>>>

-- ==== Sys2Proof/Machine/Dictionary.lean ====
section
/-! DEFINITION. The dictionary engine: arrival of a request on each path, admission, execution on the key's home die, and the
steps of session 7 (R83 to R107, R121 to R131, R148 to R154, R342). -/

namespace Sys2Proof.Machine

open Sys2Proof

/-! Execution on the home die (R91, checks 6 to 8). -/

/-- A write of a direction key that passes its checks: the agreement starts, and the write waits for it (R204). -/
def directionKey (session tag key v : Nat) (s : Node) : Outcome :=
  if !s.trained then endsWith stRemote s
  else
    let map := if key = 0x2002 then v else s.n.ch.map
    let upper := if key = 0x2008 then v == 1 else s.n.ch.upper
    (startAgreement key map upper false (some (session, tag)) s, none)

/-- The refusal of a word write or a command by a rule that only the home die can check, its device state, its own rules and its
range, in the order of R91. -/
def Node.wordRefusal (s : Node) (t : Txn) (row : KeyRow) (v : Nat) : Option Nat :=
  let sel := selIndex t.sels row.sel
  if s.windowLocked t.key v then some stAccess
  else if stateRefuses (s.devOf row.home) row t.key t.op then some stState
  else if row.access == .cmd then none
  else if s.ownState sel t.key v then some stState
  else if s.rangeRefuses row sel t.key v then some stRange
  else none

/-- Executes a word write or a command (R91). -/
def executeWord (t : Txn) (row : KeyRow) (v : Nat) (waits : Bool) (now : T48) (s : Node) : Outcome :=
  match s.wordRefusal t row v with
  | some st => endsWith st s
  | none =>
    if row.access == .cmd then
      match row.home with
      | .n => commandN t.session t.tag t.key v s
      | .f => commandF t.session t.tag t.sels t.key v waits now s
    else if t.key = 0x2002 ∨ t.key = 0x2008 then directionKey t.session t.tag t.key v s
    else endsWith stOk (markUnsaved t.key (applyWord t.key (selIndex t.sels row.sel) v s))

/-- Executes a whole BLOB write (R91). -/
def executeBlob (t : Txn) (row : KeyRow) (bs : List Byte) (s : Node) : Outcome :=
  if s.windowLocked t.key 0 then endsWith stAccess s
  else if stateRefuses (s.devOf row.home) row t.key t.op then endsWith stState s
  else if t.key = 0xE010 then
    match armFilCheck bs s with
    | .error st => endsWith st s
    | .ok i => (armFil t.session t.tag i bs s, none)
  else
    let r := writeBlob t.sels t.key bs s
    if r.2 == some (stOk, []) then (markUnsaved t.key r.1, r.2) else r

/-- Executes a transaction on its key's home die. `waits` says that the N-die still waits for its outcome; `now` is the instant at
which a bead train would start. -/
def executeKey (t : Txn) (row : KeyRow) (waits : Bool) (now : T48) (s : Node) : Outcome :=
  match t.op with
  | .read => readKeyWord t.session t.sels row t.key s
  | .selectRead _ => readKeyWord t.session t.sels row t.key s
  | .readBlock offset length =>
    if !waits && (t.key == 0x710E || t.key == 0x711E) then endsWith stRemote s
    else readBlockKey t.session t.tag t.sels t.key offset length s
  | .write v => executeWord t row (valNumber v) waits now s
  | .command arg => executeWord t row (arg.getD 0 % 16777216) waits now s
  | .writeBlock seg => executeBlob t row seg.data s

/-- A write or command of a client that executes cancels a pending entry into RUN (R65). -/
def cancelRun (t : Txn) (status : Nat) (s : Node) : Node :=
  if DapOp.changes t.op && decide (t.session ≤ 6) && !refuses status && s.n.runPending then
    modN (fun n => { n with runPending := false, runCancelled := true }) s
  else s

<<<
>>>

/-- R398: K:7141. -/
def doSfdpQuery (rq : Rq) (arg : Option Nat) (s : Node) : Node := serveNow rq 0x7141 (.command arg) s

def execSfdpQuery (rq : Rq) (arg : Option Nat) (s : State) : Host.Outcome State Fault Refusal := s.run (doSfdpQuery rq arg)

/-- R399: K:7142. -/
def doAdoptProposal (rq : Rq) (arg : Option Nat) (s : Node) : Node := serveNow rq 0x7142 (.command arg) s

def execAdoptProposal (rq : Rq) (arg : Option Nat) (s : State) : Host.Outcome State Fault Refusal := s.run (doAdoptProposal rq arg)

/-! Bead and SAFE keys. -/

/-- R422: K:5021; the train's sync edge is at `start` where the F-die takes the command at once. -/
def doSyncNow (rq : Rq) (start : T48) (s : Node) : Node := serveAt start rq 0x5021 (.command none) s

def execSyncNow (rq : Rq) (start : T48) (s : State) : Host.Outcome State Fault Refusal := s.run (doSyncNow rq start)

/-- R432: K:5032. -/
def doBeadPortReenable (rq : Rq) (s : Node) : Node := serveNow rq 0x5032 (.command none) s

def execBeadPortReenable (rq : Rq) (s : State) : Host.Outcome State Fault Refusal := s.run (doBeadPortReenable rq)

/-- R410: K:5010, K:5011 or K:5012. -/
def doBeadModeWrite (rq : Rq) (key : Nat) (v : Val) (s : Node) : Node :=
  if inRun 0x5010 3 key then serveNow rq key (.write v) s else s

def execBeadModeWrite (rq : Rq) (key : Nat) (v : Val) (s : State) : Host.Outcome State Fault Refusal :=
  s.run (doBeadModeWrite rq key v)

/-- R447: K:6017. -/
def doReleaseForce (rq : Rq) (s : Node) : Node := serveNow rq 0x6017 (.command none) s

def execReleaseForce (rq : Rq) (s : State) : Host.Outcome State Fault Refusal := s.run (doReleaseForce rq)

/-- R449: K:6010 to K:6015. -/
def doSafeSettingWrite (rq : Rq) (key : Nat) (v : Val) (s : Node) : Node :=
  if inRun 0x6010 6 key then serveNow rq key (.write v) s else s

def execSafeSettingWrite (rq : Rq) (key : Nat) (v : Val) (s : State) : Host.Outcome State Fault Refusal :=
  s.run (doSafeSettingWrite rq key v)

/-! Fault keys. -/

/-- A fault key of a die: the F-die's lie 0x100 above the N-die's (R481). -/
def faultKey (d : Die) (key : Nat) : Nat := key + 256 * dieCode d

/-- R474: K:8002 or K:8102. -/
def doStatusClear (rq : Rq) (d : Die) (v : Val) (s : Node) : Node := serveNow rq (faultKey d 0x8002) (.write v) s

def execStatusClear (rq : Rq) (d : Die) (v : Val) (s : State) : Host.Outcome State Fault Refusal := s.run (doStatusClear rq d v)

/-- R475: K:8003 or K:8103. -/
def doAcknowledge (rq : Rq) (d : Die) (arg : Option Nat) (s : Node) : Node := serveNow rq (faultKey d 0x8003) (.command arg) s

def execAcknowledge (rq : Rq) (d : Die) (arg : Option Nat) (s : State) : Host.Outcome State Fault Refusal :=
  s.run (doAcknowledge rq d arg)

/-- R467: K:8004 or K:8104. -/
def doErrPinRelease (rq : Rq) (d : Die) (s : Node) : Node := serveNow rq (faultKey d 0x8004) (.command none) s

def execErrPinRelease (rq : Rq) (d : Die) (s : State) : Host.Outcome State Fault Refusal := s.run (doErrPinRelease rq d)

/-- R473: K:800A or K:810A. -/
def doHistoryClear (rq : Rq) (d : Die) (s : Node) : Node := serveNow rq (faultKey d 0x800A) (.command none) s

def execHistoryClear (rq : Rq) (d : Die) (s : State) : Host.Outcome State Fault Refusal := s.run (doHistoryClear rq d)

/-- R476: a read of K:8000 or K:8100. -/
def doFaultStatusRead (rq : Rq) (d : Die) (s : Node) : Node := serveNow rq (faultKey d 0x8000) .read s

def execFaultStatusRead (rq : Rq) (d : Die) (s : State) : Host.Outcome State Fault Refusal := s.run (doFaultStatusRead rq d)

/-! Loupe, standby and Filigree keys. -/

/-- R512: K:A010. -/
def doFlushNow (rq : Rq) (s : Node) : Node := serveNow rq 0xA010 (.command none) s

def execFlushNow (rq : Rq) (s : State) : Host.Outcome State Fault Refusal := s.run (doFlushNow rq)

<<<

## GOAL OF THE EXERCISE
Everything in the material above from the line that has "R399: K:7142. -/" through the line that has "SAFE keys. -/" must be duplicated exactly, with no other lines given.

## EXERCISE ANSWER
/-- R399: K:7142. -/
def doAdoptProposal (rq : Rq) (arg : Option Nat) (s : Node) : Node := serveNow rq 0x7142 (.command arg) s

def execAdoptProposal (rq : Rq) (arg : Option Nat) (s : State) : Host.Outcome State Fault Refusal := s.run (doAdoptProposal rq arg)

/-! Bead and SAFE keys. -/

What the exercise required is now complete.